**Exercise aim:**
Everything from the line containing "e with owner" to the end of the material, both ends included, should be repeated exactly; please give only those lines.

**Given data:**
###
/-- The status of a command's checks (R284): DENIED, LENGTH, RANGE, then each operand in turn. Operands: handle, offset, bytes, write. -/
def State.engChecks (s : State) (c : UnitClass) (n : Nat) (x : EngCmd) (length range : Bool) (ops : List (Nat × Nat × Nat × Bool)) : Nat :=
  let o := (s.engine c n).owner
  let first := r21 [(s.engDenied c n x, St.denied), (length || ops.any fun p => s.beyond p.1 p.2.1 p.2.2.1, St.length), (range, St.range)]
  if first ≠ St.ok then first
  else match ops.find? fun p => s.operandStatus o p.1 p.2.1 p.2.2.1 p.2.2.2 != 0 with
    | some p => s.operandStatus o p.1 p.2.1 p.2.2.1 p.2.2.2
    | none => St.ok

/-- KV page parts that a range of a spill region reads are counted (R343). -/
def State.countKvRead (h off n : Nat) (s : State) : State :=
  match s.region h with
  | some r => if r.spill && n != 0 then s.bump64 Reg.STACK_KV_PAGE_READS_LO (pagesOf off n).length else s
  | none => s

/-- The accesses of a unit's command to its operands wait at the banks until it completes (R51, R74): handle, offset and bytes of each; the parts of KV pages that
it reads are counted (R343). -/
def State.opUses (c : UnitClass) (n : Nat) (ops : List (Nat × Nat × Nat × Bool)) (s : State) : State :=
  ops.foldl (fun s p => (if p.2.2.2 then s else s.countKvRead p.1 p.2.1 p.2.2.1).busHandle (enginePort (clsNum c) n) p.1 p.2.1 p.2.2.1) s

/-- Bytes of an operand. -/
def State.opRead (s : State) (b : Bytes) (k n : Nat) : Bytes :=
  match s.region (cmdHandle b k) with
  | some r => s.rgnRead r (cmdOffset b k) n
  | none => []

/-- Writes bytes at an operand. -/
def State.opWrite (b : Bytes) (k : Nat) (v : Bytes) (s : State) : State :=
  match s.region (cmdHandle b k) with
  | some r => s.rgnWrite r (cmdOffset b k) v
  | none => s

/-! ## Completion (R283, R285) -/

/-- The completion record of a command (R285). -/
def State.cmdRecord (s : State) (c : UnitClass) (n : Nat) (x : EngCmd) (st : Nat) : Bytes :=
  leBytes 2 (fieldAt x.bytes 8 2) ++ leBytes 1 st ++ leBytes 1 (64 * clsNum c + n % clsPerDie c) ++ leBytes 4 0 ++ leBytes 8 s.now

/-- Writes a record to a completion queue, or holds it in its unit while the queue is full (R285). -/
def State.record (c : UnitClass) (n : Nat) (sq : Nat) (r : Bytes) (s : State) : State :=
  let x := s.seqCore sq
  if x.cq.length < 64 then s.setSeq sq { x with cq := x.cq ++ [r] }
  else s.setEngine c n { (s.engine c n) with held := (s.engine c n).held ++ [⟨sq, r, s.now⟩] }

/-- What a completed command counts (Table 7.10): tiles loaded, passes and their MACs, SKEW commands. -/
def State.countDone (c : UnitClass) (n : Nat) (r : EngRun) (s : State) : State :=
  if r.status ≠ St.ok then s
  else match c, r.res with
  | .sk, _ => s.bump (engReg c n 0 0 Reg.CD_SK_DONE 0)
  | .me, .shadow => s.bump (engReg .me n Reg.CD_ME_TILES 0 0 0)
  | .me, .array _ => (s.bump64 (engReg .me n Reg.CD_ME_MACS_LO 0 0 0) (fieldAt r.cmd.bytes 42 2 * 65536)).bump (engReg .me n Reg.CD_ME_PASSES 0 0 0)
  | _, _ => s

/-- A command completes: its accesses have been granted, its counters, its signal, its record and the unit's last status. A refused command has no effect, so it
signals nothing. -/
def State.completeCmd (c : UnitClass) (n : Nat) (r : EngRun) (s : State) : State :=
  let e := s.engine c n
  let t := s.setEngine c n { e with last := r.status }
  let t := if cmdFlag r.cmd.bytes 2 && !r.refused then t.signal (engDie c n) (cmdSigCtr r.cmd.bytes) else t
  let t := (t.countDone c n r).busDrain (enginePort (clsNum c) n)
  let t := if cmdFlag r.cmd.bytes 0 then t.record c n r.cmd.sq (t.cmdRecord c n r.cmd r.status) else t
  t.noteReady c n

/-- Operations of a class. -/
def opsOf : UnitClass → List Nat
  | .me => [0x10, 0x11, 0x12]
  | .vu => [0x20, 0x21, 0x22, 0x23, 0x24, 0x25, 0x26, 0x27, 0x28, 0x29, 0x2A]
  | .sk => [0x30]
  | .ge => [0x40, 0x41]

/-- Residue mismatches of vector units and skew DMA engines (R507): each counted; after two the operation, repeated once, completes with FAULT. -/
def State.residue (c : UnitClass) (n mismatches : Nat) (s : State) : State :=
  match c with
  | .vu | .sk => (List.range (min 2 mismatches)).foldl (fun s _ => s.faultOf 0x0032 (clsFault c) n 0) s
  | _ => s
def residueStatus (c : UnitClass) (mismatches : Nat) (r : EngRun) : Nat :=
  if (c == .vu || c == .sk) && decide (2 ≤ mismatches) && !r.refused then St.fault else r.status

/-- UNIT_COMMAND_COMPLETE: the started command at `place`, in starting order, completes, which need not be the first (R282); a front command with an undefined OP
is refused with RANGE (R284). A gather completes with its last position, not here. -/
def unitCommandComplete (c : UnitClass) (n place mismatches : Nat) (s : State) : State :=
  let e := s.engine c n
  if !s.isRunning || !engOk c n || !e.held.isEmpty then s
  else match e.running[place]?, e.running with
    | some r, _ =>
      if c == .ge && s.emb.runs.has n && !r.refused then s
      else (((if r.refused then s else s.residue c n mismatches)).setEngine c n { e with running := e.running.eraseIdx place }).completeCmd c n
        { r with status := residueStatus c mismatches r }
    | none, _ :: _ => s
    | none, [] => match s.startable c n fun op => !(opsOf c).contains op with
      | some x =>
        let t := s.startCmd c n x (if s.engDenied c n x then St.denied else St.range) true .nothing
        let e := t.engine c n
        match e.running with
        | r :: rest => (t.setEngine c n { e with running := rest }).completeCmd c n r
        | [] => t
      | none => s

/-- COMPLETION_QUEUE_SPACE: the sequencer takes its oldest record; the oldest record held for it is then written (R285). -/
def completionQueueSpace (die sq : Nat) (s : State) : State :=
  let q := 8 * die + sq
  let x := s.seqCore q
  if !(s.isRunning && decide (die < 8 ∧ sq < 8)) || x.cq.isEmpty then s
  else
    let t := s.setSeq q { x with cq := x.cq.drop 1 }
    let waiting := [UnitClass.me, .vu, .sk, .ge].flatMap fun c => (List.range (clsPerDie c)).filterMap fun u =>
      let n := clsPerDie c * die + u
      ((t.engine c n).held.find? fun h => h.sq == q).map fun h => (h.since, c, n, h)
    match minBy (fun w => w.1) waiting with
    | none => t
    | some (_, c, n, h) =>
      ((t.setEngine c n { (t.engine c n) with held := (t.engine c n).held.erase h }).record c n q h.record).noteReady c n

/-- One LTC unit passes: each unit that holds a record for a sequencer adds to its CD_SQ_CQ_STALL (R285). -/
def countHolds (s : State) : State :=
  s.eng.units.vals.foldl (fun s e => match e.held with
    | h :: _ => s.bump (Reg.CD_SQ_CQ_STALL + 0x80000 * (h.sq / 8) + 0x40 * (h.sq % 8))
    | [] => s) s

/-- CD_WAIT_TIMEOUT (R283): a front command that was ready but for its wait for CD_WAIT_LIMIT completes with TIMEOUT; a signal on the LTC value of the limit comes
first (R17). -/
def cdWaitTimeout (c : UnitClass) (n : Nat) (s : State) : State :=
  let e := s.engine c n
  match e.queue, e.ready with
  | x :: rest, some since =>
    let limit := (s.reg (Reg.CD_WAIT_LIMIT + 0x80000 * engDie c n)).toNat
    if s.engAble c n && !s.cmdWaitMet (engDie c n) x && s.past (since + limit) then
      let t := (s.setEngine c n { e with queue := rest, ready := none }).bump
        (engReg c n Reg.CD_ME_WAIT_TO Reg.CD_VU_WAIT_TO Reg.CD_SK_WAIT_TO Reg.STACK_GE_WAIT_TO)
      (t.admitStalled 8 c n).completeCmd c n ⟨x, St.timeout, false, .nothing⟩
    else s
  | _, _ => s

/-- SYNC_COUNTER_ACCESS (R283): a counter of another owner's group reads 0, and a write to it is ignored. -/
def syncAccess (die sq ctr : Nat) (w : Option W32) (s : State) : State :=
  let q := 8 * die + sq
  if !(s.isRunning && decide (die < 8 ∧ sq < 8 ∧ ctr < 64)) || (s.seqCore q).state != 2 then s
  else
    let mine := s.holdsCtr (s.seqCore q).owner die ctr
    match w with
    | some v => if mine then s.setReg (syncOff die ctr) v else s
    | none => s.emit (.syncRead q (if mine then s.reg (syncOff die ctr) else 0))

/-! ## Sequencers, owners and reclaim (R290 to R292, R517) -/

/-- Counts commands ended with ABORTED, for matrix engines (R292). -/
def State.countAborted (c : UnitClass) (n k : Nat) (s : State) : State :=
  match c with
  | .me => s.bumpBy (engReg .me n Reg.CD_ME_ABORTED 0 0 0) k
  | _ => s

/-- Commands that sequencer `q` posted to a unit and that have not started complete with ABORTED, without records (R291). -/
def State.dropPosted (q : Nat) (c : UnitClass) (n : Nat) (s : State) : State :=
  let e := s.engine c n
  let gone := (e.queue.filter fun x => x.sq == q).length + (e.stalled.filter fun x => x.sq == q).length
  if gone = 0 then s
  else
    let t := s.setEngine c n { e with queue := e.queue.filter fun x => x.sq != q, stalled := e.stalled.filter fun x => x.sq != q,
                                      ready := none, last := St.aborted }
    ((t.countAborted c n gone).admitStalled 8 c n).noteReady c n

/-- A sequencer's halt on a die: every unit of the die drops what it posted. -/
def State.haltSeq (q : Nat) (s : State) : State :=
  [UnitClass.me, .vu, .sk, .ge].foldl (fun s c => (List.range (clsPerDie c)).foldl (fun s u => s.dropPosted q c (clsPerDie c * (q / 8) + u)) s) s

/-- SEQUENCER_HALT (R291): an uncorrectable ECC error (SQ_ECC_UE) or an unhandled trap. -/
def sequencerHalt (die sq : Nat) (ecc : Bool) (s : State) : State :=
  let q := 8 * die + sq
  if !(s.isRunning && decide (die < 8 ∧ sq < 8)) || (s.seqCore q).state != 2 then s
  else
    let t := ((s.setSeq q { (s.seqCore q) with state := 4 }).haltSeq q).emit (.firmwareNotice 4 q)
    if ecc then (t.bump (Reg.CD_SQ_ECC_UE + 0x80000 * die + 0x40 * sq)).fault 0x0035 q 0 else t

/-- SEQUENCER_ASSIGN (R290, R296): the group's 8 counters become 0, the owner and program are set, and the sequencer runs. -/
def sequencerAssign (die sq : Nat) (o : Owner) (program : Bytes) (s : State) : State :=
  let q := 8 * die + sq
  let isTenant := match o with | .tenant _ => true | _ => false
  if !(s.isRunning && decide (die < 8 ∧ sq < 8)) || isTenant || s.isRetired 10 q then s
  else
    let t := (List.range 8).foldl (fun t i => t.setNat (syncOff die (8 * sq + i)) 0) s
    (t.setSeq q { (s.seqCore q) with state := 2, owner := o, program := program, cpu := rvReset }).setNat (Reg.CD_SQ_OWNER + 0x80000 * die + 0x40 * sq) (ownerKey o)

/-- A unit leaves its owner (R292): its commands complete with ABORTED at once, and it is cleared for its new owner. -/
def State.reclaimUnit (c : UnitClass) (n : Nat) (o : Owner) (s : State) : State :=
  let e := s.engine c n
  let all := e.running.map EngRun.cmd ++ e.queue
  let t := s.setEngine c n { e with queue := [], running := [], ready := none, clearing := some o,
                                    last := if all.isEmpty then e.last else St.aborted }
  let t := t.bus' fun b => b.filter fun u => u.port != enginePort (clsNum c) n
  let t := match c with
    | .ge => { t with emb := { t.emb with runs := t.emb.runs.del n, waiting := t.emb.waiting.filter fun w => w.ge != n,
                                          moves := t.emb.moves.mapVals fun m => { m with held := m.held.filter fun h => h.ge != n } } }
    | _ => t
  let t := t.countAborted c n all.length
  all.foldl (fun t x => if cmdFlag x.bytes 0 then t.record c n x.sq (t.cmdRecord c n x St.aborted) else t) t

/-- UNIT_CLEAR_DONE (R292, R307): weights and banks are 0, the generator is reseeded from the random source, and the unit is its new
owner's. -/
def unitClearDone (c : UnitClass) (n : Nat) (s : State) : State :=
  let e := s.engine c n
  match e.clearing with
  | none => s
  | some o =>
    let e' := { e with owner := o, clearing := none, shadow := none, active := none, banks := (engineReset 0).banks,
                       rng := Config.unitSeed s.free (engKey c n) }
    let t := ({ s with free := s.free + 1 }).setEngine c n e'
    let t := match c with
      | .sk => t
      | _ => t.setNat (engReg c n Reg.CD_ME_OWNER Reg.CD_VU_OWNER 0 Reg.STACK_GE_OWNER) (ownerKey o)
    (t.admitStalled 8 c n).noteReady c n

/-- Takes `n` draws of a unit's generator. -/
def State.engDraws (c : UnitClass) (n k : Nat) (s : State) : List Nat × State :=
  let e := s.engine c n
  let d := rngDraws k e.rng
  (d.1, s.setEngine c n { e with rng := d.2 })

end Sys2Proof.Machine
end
###
**Response box:**
    let e' := { e with owner := o, clearing := none, shadow := none, active := none, banks := (engineReset 0).banks,
                       rng := Config.unitSeed s.free (engKey c n) }
    let t := ({ s with free := s.free + 1 }).setEngine c n e'
    let t := match c with
      | .sk => t
      | _ => t.setNat (engReg c n Reg.CD_ME_OWNER Reg.CD_VU_OWNER 0 Reg.STACK_GE_OWNER) (ownerKey o)
    (t.admitStalled 8 c n).noteReady c n

/-- Takes `n` draws of a unit's generator. -/
def State.engDraws (c : UnitClass) (n k : Nat) (s : State) : List Nat × State :=
  let e := s.engine c n
  let d := rngDraws k e.rng
  (d.1, s.setEngine c n { e with rng := d.2 })

end Sys2Proof.Machine
end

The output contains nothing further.